┏━━
-- ==== Sys2Proof/Machine/Core.lean ====
section
/-!
DEFINITION. The machine as the host runs it.
-/

def Sys2Proof.core : Host.Core :=
  { State := Sys2Proof.Machine.State
    Fault := Sys2Proof.Machine.Fault
    Refusal := Sys2Proof.Machine.Refusal
    step := Sys2Proof.Machine.step
    reset := Sys2Proof.Machine.State.reset }
end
┗━━
WHAT THIS TASK INVOLVES: Return, from the material above, every line with the word "State".

ANSWER:
  { State := Sys2Proof.Machine.State
    reset := Sys2Proof.Machine.State.reset }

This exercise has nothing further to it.